* _Task prompt_:
The answer must be every line of the records below that contains the word "Machine", copied out.

Stored data:
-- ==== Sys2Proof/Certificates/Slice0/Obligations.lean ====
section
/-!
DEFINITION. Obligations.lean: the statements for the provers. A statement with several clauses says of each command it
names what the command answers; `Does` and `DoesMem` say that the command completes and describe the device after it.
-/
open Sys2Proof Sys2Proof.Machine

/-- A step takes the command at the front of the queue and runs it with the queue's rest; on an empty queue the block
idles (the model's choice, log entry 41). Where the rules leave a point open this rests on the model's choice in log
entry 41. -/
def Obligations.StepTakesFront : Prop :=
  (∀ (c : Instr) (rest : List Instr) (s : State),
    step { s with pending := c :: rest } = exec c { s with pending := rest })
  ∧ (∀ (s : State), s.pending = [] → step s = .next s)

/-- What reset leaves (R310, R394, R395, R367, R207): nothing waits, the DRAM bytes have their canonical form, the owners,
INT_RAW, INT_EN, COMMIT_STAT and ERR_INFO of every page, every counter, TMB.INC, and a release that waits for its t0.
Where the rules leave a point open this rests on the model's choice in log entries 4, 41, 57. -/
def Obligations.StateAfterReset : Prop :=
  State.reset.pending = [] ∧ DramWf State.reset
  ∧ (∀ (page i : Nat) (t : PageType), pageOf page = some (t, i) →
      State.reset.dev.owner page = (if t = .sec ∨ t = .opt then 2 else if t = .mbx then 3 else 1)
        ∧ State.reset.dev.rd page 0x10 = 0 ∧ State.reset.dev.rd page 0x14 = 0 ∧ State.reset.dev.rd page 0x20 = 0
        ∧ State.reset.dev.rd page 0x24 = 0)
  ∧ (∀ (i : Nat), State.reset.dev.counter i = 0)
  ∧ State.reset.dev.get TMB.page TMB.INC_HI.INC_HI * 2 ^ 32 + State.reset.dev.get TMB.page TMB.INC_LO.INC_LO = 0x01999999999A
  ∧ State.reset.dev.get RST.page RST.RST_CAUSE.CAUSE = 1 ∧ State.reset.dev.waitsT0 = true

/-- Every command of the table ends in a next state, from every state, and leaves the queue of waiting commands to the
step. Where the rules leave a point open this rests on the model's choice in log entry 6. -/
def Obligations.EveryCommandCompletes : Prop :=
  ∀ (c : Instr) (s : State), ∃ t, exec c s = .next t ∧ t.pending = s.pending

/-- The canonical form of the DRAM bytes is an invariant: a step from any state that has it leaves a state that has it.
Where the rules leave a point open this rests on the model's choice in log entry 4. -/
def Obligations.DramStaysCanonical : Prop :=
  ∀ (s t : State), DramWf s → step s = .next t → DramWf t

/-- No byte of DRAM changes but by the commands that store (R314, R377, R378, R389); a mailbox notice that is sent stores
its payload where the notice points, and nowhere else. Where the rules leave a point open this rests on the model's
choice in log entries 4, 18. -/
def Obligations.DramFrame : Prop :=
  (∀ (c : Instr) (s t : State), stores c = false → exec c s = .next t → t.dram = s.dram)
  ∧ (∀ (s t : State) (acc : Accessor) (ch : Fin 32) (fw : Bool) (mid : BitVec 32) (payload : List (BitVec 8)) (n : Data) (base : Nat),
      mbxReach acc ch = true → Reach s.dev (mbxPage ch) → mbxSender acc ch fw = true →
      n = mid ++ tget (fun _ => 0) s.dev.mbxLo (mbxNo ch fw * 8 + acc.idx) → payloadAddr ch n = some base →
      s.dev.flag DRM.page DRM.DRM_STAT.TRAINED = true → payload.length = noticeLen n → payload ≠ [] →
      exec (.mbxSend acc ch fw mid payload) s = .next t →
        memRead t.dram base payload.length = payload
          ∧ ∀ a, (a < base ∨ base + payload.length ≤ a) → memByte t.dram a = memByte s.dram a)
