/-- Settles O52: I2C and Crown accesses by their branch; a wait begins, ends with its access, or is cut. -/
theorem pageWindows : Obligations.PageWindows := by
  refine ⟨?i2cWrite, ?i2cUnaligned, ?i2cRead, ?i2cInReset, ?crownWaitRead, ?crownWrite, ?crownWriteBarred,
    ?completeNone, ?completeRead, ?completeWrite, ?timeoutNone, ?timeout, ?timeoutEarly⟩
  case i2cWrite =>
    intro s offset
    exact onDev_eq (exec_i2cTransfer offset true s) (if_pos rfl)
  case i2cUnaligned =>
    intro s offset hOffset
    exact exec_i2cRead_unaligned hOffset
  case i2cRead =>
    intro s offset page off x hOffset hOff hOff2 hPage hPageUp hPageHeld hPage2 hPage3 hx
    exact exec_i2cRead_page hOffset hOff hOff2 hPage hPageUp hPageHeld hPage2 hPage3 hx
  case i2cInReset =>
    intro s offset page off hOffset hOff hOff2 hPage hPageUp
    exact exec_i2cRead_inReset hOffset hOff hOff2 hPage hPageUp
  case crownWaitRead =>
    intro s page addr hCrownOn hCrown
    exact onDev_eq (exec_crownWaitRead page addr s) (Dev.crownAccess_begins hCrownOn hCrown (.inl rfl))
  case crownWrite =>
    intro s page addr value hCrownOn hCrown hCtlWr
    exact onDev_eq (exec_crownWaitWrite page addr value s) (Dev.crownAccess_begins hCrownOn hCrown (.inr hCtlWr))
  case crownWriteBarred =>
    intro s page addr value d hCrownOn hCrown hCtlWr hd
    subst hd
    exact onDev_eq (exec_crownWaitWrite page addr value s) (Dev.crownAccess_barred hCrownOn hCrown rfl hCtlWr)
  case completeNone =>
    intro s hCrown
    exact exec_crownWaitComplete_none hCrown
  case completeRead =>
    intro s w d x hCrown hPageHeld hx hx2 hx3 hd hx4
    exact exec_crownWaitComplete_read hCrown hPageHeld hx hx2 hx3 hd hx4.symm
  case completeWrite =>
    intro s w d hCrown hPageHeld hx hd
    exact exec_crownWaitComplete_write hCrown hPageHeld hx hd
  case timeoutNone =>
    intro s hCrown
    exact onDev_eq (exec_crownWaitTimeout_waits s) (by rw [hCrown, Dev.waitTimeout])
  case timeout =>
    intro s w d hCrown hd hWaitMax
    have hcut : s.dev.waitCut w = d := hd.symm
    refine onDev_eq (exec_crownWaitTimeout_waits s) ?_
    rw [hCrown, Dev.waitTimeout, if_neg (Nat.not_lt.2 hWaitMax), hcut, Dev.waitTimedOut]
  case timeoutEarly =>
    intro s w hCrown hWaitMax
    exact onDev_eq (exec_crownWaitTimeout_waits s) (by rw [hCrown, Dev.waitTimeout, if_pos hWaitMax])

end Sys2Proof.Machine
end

* _Answer space_:
open Sys2Proof Sys2Proof.Machine
end Sys2Proof.Machine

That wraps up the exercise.